Tech Blog: Collecting Docker Metrics Using Python and Prometheus
- Details
- Published on Wednesday, 02 October 2019 16:00
By Julia Looney
Check out Julia's webinar: Collecting Docker metrics with Python and Prometheus.
What is Prometheus?
Prometheus allows you to create and use time-series metrics for monitoring, alerting, and graphing.
Features of Prometheus
- open source
- uses time-series data
- metrics are specified with a name and key/value pairs
- uses a query language, PromQL, to allow you to create more flexible monitoring
- data collection for the time series data occurs over HTTP
- contains a graphing dashboard and is also compatible with other open source graphing tools such as Grafana
Components
- Prometheus Server
- Jobs/Applications
- Alert manager
- Data visualization
Prometheus Server
The Prometheus application itself. It runs on an HTTP Server and scrapes metrics from the specified targets.
In this Example
We will cover setting up the Prometheus Server to scrape an application for metrics, which it will then save to its time-series database. We will also look a bit at the Prometheus Dashboard.

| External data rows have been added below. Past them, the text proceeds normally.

-- ==== Sys2Proof/Machine/Launch.lean ====
section
/-!
DEFINITION. The launch procedure (R270, R271): how an environment starts a program.
-/

namespace Sys2Proof.Machine

/-- What the environment supplies: `RESET_PC`, `init_x`, `init_mem` as the bytes it sets, and the parameters, its
answers to traps among them (`Params.eeResume`). -/
structure LaunchArgs where
  resetPc : Word
  initX   : Vector Word 31
  initMem : List (Word × Byte)
  params  : Params
deriving DecidableEq, Repr

/-- `launch` (R271): refused when `RESET_PC` is not a multiple of 4 (R35). -/
def launch (args : LaunchArgs) : Result :=
  if notFourAligned args.resetPc then .refused .misalignedResetPc
  else .next
    { regs := args.initX
      pc := args.resetPc
      mem := Memory.writeBytes [] args.initMem
      dirty := []
      history := []
      params := args.params }

end Sys2Proof.Machine
end

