theorem test_witness_HolesOfTheOpcodesAreIllegal :
    (opcodeField 0x00007003#32 = 0b0000011#7 ∧ funct3Field 0x00007003#32 ∈ [0b011#3, 0b110#3, 0b111#3]) ∧
    (opcodeField 0x00003023#32 = 0b0100011#7 ∧
      funct3Field 0x00003023#32 ∈ [0b011#3, 0b100#3, 0b101#3, 0b110#3, 0b111#3]) ∧
    (opcodeField 0x00003063#32 = 0b1100011#7 ∧ funct3Field 0x00003063#32 ∈ [0b010#3, 0b011#3]) ∧
    (opcodeField 0x00001067#32 = 0b1100111#7 ∧ funct3Field 0x00001067#32 ≠ 0b000#3) ∧
    (opcodeField 0x02001013#32 = 0b0010011#7 ∧ funct3Field 0x02001013#32 = 0b001#3 ∧
      funct7Field 0x02001013#32 ≠ 0b0000000#7) ∧
    (opcodeField 0x80005013#32 = 0b0010011#7 ∧ funct3Field 0x80005013#32 = 0b101#3 ∧
      funct7Field 0x80005013#32 ∉ [0b0000000#7, 0b0100000#7]) ∧
    (opcodeField 0x02000033#32 = 0b0110011#7 ∧ funct7Field 0x02000033#32 ∉ [0b0000000#7, 0b0100000#7]) ∧
    (opcodeField 0x40007033#32 = 0b0110011#7 ∧ funct7Field 0x40007033#32 = 0b0100000#7 ∧
      funct3Field 0x40007033#32 ∉ [0b000#3, 0b101#3]) ∧
    (opcodeField 0x0000100F#32 = 0b0001111#7 ∧ funct3Field 0x0000100F#32 ≠ 0b000#3) ∧
    (opcodeField 0x00200073#32 = 0b1110011#7 ∧ 0x00200073#32 ≠ 0x00000073#32 ∧ 0x00200073#32 ≠ 0x00100073#32) ∧
    opcodeField 0xFFFFFFEF#32 ∈ [0b0110111#7, 0b0010111#7, 0b1101111#7] ∧
    ∃ s, Fetchable s ∧ fetchWord s = 0x00007003#32 :=
  ⟨by decide, by decide, by decide, by decide, by decide, by decide, by decide, by decide, by decide, by decide, by decide,
    fetchable_of (by decide)⟩

theorem test_witness_UnmatchedWordsRaiseIllegalInstruction :
    (∀ r ∈ opcodeRows, ¬r.accepts 0x0000007F#32) ∧ (∃ s, Fetchable s ∧ fetchWord s = 0x00000000#32) ∧
    (∃ s, Fetchable s ∧ fetchWord s = 0xFFFFFFFF#32) ∧
    opcodeField 0xFFFFFFFB#32 ∈ [0b0001011#7, 0b0101011#7, 0b1011011#7, 0b1111011#7] :=
  ⟨by unfold OpcodeRow.accepts; decide, fetchable_of (by decide), fetchable_of (by decide), by decide⟩

theorem test_witness_StepRunsDecodedInstruction :
    (Instr.sw 6 7 2047).wellFormed = true ∧ NextIs (start 0x7E732FA3 [] 0x3FFC) (.sw 6 7 2047) :=
  ⟨by decide, ⟨by decide, by decide, .inr (by decide)⟩, by decide⟩

theorem test_witness_FetchChecksInOrder :
    (∃ s : State, s.pc.toNat % 4 ≠ 0) ∧
    (let s := start 0x13 [] 0x4000;
      s.pc.toNat % 4 = 0 ∧ ∃ k < 4, perm s.params (byteAddr s.pc k) .fetch = false) ∧
    (let s := { start 0x13 [] 0x3FFC with dirty := [0x3FFF] };
      s.pc.toNat % 4 = 0 ∧ (∀ k < 4, perm s.params (byteAddr s.pc k) .fetch = true) ∧ s.params.fetchCoherent = false ∧
        ∃ k < 4, byteAddr s.pc k ∈ s.dirty) ∧
    (let s := start 0x13 [] 0x1000;
      s.pc.toNat % 4 = 0 ∧ (∀ k < 4, perm s.params (byteAddr s.pc k) .fetch = true) ∧
        (∀ k < 4, byteAddr s.pc k ∉ s.dirty) ∧ ∃ r ∈ opcodeRows, fetchWord s &&& r.mask = r.pattern) ∧
    (let s := start 0x7F [] 0x3FFC;
      s.pc.toNat % 4 = 0 ∧ (∀ k < 4, perm s.params (byteAddr s.pc k) .fetch = true) ∧
        (∀ k < 4, byteAddr s.pc k ∉ s.dirty) ∧ ∀ r ∈ opcodeRows, ¬fetchWord s &&& r.mask = r.pattern) ∧
    (let s := selfModifying true;
      s.pc.toNat % 4 = 0 ∧ (∀ k < 4, perm s.params (byteAddr s.pc k) .fetch = true) ∧ s.params.fetchCoherent = true) :=
  ⟨⟨{ State.reset with pc := 0x1003 }, by decide⟩, by decide, by decide, by decide, by decide, by decide⟩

What are the benefits to science gateway developers? What problems does it address?
With Prometheus, you can create custom metrics for your gateway in order to track whatever attributes you’d like. This can be anything from memory/cpu to uptime. Prometheus features several features in which to track and handle metrics.
Jobs/Applications
Anything that generates metrics for Prometheus to scrape. Prometheus uses HTTP to scrape an endpoint for the job or application.
For short-lived jobs, a pushgateway can be used. For time-series metrics, the standard scraping is used.
Alert Manager
Alerts can be set up using PromQL queries. When one of the alerts is 'fired', the alert manager can be set up to send alerts. These alerts can be sent to various applications such as Slack or HipChat.
Data visualization
Prometheus comes equipped with a basic graphing dashboard that works with PromQL queries. Additionally, services such as Grafana can be easily integrated with Prometheus for more advanced data visualizations.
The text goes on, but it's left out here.